None of us turn on late night TV to be challenged. Or, at least, if you do, you’re likely to walk away disappointed. Late night show hosts are men and wome—well, men who usually know their job is just to keep you from flipping the channels with some celebrity guests, goofy gags and maybe a cool band at the tail end of the show.
So, you know the drill. If you tune into Jimmy Fallon you’ll either see stars engaging in the dumbest game you could possibly imagine or Fallon inexplicably cackling on a guest comment that may or may not have been an actual joke. If you tune into Kimmel, you get some snarky current news commentary. And if you turn on Colbert? Well…
Colbert likes to position himself as the adult in the room, often presenting a (slightly) more cerebral take on the news and pop culture events than his peers. It’s an interesting trajectory from the man once known for his astonishing hyper patriotic conservative news satire performance. Back then, you never quite knew where performance ended and reality began. On The Late Show With Stephen Colbert, the question is how real things are going to get.

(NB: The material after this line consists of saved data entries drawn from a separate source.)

-- ==== Sys2Proof/Machine/Copy.lean ====
section
/-! DEFINITION. The copy engine: descriptors and their checks, the words of a descriptor, chunks and their translation, reading, handing on and writing words, scale copies, and DRAIN (R283, R284, R300 to R306). -/

namespace Sys2Proof.Machine

/-! ### Descriptors (R300, R301, R305) -/

/-- The space code names a seam bank space. -/
def isBankSpace (sp : Nat) : Bool := sp == 3 || sp == 4
/-- First offset and end of a core space (R257, R301). -/
def spaceLimits (sp : Nat) : Nat × Nat :=
  match sp with
  | 0 => (0, aSize)
  | 1 => (0, 1048576)
  | 2 => (0, 65536)
  | 3 => (0, 4194304)
  | _ => (4194304, 8388608)
/-- The byte offset of a core-space address (R301). -/
def copyOff (a : Word64) : Nat := a.toNat % 2 ^ 23
/-- A descriptor read from its 32 bytes (R300). -/
def copyDescOf (b : List Byte) (bt id stamp : Nat) (scale : Option (List Byte)) (e : Replay) : CopyDesc :=
  { id, src := BitVec.ofNat 64 (cmdField b 0 8), dst := BitVec.ofNat 64 (cmdField b 8 8), len := cmdField b 0x10 4, lines := cmdField b 0x14 2
    sspace := cmdField b 0x16 1 % 8, dspace := cmdField b 0x16 1 / 16 % 8, sstride := signedOf (cmdField b 0x18 4) 32
    dstride := signedOf (cmdField b 0x1C 4) 32, beat := (bt + cmdField b 0x17 1 % 8) % beatMod, slide := bitOf (cmdField b 0x17 1) 3
    scale, stamp, entry := { e with job := some id, own := false } }

/-- An address is a multiple of `al` and, in a core space, zero in [47:23] (R300, R301). -/
def copyAddrOk (sp al : Nat) (a : Word64) : Bool := a.toNat % al == 0 && (sp == 5 || bitsOf a.toNat 23 25 == 0)
/-- The zero fields and space codes of a descriptor (R300). -/
def copyFlagsOk (b : List Byte) : Bool :=
  !bitOf (cmdField b 0x16 1) 3 && !bitOf (cmdField b 0x16 1) 7 && cmdField b 0x17 1 < 16
/-- The field checks of CPY (R302). -/
def cpyOk (b : List Byte) (d : CopyDesc) : Bool :=
  copyFlagsOk b && [0, 1, 3, 4, 5].contains d.sspace && [0, 1, 3, 4, 5].contains d.dspace
    && 32 ≤ d.len && d.len ≤ 16777216 && d.len % 32 == 0 && 1 ≤ d.lines
    && copyAddrOk d.sspace 32 d.src && copyAddrOk d.dspace 32 d.dst && d.sstride % 32 == 0 && d.dstride % 32 == 0
/-- Lines of a core space that stay within it: their lowest and highest byte (R302). -/
def linesFit (sp : Nat) (a : Word64) (len lines : Nat) (stride : Int) : Bool :=
  if sp = 5 then true
  else
    let lim := spaceLimits sp
    let first : Int := copyOff a
    let last : Int := first + ((lines : Int) - 1) * stride
    (lim.1 : Int) ≤ min first last && max first last + len ≤ (lim.2 : Int)

/-- Fields of a layout record (R305). -/
def recType (r : List Byte) : Nat := cmdField r 0 1
def recOrder (r : List Byte) : Nat := cmdField r 1 1
def recN (r : List Byte) : Nat := cmdField r 2 2
def recG (r : List Byte) : Nat := cmdField r 4 2
def recStride (r : List Byte) : Nat := cmdField r 8 4
/-- Bytes of a source element. -/
def recElem (r : List Byte) : Nat := if recType r = 0 then 4 else if recType r = 3 then 1 else 2
/-- The checks of a layout record (R305). -/
def recOk (r : List Byte) : Bool :=
  recType r ≤ 3 && recOrder r ≤ 1 && 1 ≤ recN r && recN r ≤ 128 && 1 ≤ recG r && recG r ≤ 128 && cmdField r 6 2 == 0
    && recStride r % 32 == 0 && cmdField r 0xC 4 == 0
/-- The field checks of CPYS (R305). -/
def cpysOk (b : List Byte) (d : CopyDesc) (r : List Byte) : Bool :=
  copyFlagsOk b && d.dspace == 2 && [0, 1, 3, 4, 5].contains d.sspace && d.len == 0 && d.lines == 0 && d.sstride == 0 && d.dstride == 0
    && copyAddrOk d.sspace 32 d.src && d.dst.toNat % 4 == 0 && recOk r
/-- Offset of source element (g, n) from SRC (R305). -/
def recOff (r : List Byte) (g n : Nat) : Nat := if recOrder r = 0 then g * recStride r + n * recElem r else n * recStride r + g * recElem r
/-- DST of a CPYS is an S byte address of the issuing core (R305, log 58). -/
def ownCore (a : Word64) : Word64 := 0xFFFF000000000000#64 ||| BitVec.ofNat 64 (a.toNat % 65536)
/-- Range checks of CPYS (R305). -/
def cpysFits (d : CopyDesc) (r : List Byte) : Bool :=
  d.dst.toNat + 4 * ((recG r - 1) * 128 + recN r) ≤ 65536 &&
    (d.sspace == 5 ||
      ((spaceLimits d.sspace).1 ≤ copyOff d.src && copyOff d.src + recOff r (recG r - 1) (recN r - 1) + recElem r ≤ (spaceLimits d.sspace).2))

/-! ### Words of a descriptor -/

/-- One word that the engine moves: its source offset or virtual address, its destination, and for a scale copy the elements it brings as
(byte in the source word, S address). -/
structure CWord where
  src : Nat
  dst : Nat
  els : List (Nat × Nat)
  deriving DecidableEq, Repr

/-- Base of a side: the offset in a core space, or the virtual address. -/
def sideBase (sp : Nat) (a : Word64) : Nat := if sp = 5 then a.toNat else copyOff a
/-- The source words of one group of scales with their elements, in ascending S address: elements that lie in one S word and one source
word come together. -/
def scaleWords (base dst : Nat) (r : List Byte) (g : Nat) : List CWord :=
  (List.range (recN r)).foldl (fun acc n =>
    let a := base + recOff r g n
    let t := dst + 4 * (g * 128 + n)
    match acc.getLast? with
    | some x => if x.src = a / 32 * 32 ∧ x.dst = t / 32 * 32 then acc.dropLast ++ [{ x with els := x.els ++ [(a % 32, t)] }]
                else acc ++ [{ src := a / 32 * 32, dst := t / 32 * 32, els := [(a % 32, t)] }]
    | none => [{ src := a / 32 * 32, dst := t / 32 * 32, els := [(a % 32, t)] }]) []
/-- The words of a scale copy. -/
def CopyDesc.scaleList (d : CopyDesc) (r : List Byte) : List CWord :=
  (List.range (recG r)).flatMap (scaleWords (sideBase d.sspace d.src) (copyOff d.dst) r)
/-- Number of words (R300). -/
def CopyDesc.words (d : CopyDesc) : Nat :=
  match d.scale with
  | some r => (d.scaleList r).length
  | none => d.len / 32 * d.lines
/-- Address of word w of a side of a plain copy (R300). -/
def lineAddr (sp : Nat) (a : Word64) (stride : Int) (per w : Nat) : Nat :=
  let off : Int := (w / per : Nat) * stride + 32 * (w % per : Nat)
  if sp = 5 then (a + BitVec.ofInt 64 off).toNat else ((copyOff a : Int) + off).toNat
/-- Word w of a descriptor. -/
def CopyDesc.word (d : CopyDesc) (w : Nat) : CWord :=
  match d.scale with
  | some r => (d.scaleList r).getD w { src := 0, dst := 0, els := [] }
  | none => { src := lineAddr d.sspace d.src d.sstride (d.len / 32) w, dst := lineAddr d.dspace d.dst d.dstride (d.len / 32) w, els := [] }
/-- Hops h_s and h_d (R283). -/
def CopyDesc.hs (d : CopyDesc) (c : Nat) : Nat := hops c (d.srcCore c)
def CopyDesc.hd (d : CopyDesc) (c : Nat) : Nat := hops (d.srcCore c) (d.dstCore c)
/-- The copy crosses dies. -/
def CopyDesc.cross (d : CopyDesc) (c : Nat) : Bool := coreDie (d.srcCore c) != coreDie c || coreDie (d.dstCore c) != coreDie (d.srcCore c)
/-- Word w begins a chunk: a new 4 KiB page of a global side (R304), or, where no side is global, each 4 KiB of words. -/
def CopyDesc.newChunk (d : CopyDesc) (w : Nat) : Bool :=
  if w = 0 then true
  else if d.sspace = 5 || d.dspace == 5 then
    let x := d.word (w - 1)
    let y := d.word w
    (d.sspace == 5 && x.src / 4096 != y.src / 4096) || (d.dspace == 5 && x.dst / 4096 != y.dst / 4096)
  else w % 128 == 0
/-- Words from x on, at most so many, up to the end of the chunk that holds w. -/
def CopyDesc.runFrom (d : CopyDesc) (w : Nat) : Nat → Nat → List Nat
  | 0, _ => []
  | n + 1, x => if x < d.words && (x == w || !d.newChunk x) then x :: d.runFrom w n (x + 1) else []
/-- Words [w, w + n) up to the end of the chunk that holds w. -/
def CopyDesc.run (d : CopyDesc) (w n : Nat) : List Nat := d.runFrom w n w

/-- An element of a scale copy widened to FP32 (R151, R305). -/
def scaleValue (ty : Nat) (bs : List Byte) : Nat :=
  let v := leNat bs
  match ty with
  | 0 => v
  | 1 => if 0x7F80 < v % 32768 then 0x7FC00000 else v * 65536
  | 2 => (fp32.pack 0 false 0 (fp16.decode v)).1
  | _ => if v = 255 then 0x7FC00000 else if v = 0 then 0x00400000 else v * 2 ^ 23
/-- What a word writes into a core space: address, bytes and selection. -/
def CopyDesc.put (d : CopyDesc) (w : Nat) (data : List Byte) : List (Nat × List Byte) :=
  let x := d.word w
  match d.scale with
  | some r => x.els.map (fun e => (e.2, leBytes 4 (scaleValue (recType r) ((data.drop e.1).take (recElem r)))))
  | none => [(x.dst, data)]

/-! ### The engine (R283, R303, R304) -/

/-- Words the running descriptor has. -/
def CopyRun.words (x : CopyRun) : Nat := x.cut.getD x.desc.words
/-- Whether it holds after a fault. -/
def CopyRun.holding (x : CopyRun) : Bool := x.holdAt.isSome
/-- A word may be handed on or written: it lies before the one the engine holds at (R293), and no earlier word of the same destination is
still to go. -/
def CopyRun.mayHand (x : CopyRun) (w : Nat) : Bool :=
  x.holdAt.all (fun h => w < h) && !x.unsent.any (fun v => v < w && (x.desc.word v).dst == (x.desc.word w).dst && x.desc.scale.isNone)
/-- The data of a word that waits with the engine. -/
def CopyRun.parkedAt (x : CopyRun) (w : Nat) : Option (List Byte × Bool) := (x.parked.find? (fun p => p.1 == w)).map (fun p => p.2)
/-- Words have been handed on or written. -/
def CopyRun.sent (x : CopyRun) (ws : List Nat) : CopyRun :=
  { x with unsent := x.unsent.filter (fun u => !ws.contains u), parked := x.parked.filter (fun p => !ws.contains p.1) }
/-- Words have been read or asked for. -/
def CopyRun.took (x : CopyRun) (ws : List Nat) : CopyRun :=
  { x with unsent := x.unsent ++ ws, nextWord := ws.foldl (fun a w => max a (w + 1)) x.nextWord }
/-- The words of a scale copy that come one by one wait until their whole S sector is there, so that a sector is written at once and the
sectors in ascending order (R284, R305). -/
def CopyDesc.gathers (d : CopyDesc) (c : Nat) : Bool := d.scale.isSome && (isBankSpace d.sspace || d.sspace == 5 || d.cross c)
/-- Change the descriptor that runs. -/
def State.modCopy (s : State) (c : Nat) (f : CopyRun → CopyRun) : State := s.modCore c (fun k => { k with copy := k.copy.map f })
/-- A leg of a copy's words at a cycle; a leg that begins a chunk waits for a freeze to end (R388). -/
def State.postCopy (s : State) (c w at_ : Nat) (leg : CopyLeg) (chunk : Bool) : State :=
  s.post at_ 1 (if chunk then some c else none) (.run .copyWord (.copy c w leg))
/-- The engine looks at its waiting words at a cycle, once. -/
def State.postHand (s : State) (c at_ : Nat) : State :=
  if s.agenda.any (fun e => e.at_ == at_ && (match e.act with | .run .copyWord (.copy x _ .hand) => x == c | _ => false)) then s
  else s.postCopy c 0 at_ .hand false
/-- Let the next word, or first the chunk it begins, go on at a cycle. -/
def State.postRead (s : State) (c at_ : Nat) : State :=
  match (s.core c).copy with
  | some x =>
    if x.words ≤ x.nextWord then s
    else
      let first := x.desc.newChunk x.nextWord
      if first && (x.desc.sspace == 5 || x.desc.dspace == 5) then s.post at_ 1 (some c) (.run .copyChunkTranslation (.nums [c]))
      else s.postCopy c x.nextWord at_ .read first
  | none => s
/-- Let the next descriptor start (R283). -/
def State.postDescriptor (s : State) (c at_ : Nat) : State := s.post at_ 1 (some c) (.run .descriptorStart (.nums [c]))
/-- The engine holds at word w: nothing of it or of later words goes on, and they are read again (R293). -/
def CopyRun.hold (x : CopyRun) (w : Nat) : CopyRun := { x with holdAt := some (x.holdAt.elim w (min w)) }
/-- The engine holds at word w and the fault is laid to the word that issued the copy (R293, R303, R304). -/
def State.holdCopy (s : State) (c w : Nat) (f : FaultRec) : State :=
  match (s.core c).copy with
  | some x => (s.modCopy c (fun x => x.hold w)).raise c { f with source := 3 } (some (.scalar, x.desc.entry))
  | none => s
/-- Words of the running descriptor have performed; after the last the next descriptor may start (R283). -/
def State.copyPerformed (s : State) (c n : Nat) : State :=
  let s := s.modCopy c (fun x => { x with performed := x.performed + n })
  match (s.core c).copy with
  | some x =>
    if x.words ≤ x.performed then
      (s.modCore c (fun k => { k with copy := none, copyFree := s.now + 1 })).postDescriptor c (s.now + 1)
    else s
  | none => s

Because Colbert is far and away the most likely late night host to really go there with his guests. More so than most public figures, Colbert was shaped by tragedy. He lost his father and two brothers in a plane crash when he was 10 years old, an experience which clearly drove him into deep dependance on his Catholic upbringing. He’s opened up about that loss and the more recent loss of his mother with guests, sometimes sharing profoundly human moments in front of a live studio audience.
Here are some of Colbert’s most real moments.
Talking to Anderson Cooper About God and Grief
You said "what punishment of gods are not gifts. Do you really believe that?" @andersoncooper, choking back tears, asks Stephen Colbert, as they discuss grief.
"Yes," replies the comedian. "It's a gift to exist and with existence comes suffering. There's no escaping that." pic.twitter.com/p5rUUhZKxq
— Anderson Cooper 360° (@AC360) August 16, 2019
Cooper, like Colbert, is no stranger to grief. Cooper also lost his father when he was a child, and his brother committed suicide a few years later. When Cooper interviewed Colbert, he asked about a Tolkien quote that Colbert has expressed admiration for: “What punishments of God are not gifts?”
“Do you really believe that?” a visibly moved Cooper asks Colbert.
“That’s the great gift of the sacrifice of Christ, is that God does it too,” Colbert tells Cooper. “That you’re really not alone.”
Explaining the link between faith and comedy to Dua Lipa
Dua Lipa briefly took the reins from Colbert to ask him a few questions, including how his faith informed his comedy. Colbert had a thoughtful and poignant answer ready to go.
“If there’s some relationship between my faith and my comedy, it’s that no matter what happens, you are never defeated,” Colbert says. “You must understand and see this in the light of eternity and find some way to love and laugh with each other.”
Telling Oprah about his favorite Bible verse
Colbert shares a great story with Oprah Winfrey about a period of spiritual darkness in his life when he happened to pick up a Bible from someone who has handing them out for free. He opened it at random to Matthew 6:27, which has become his favorite verse.
“It changed my life,” he said. “I had lost my faith, I was so racked with anxiety. It was the first time I had read the Bible and I understood the phrase, ‘It spoke to me.’ The words of Christ are that for me. The words of Christ just speak off the page. There’s no effort for me to read them.”
Exploring insecurity with John Mulaney
This is a little less obviously spiritual than some of the other entries on this list, but it’s still fascinating. Back before Mulaney’s well-publicized rehab stint, he appeared on Colbert where the two started talking about their impulses to get into comedy. At around the 6:25 mark in the video, Colbert, sensing an opening, asks Mulaney if he uses humor to keep people at a distance — a question that clearly stuns Mulaney, leading to a long, remarkable pause in which Mulaney appears to tumble down a deep well of introspection before asking Colbert the same.
“There are a lot of people out there who I know don’t like me because of the sometimes-divisive nature of the jokes I make,” Colbert responds.
“Does that feel personal?” Mulaney asks.
“No,” Colbert says. “What feels personal is the connection I make with the people who do appreciate the jokes. And beyond that I’m just doing my job and I wish no one harm. And if some people don’t like what I do, I don’t like that but it’s not my problem.”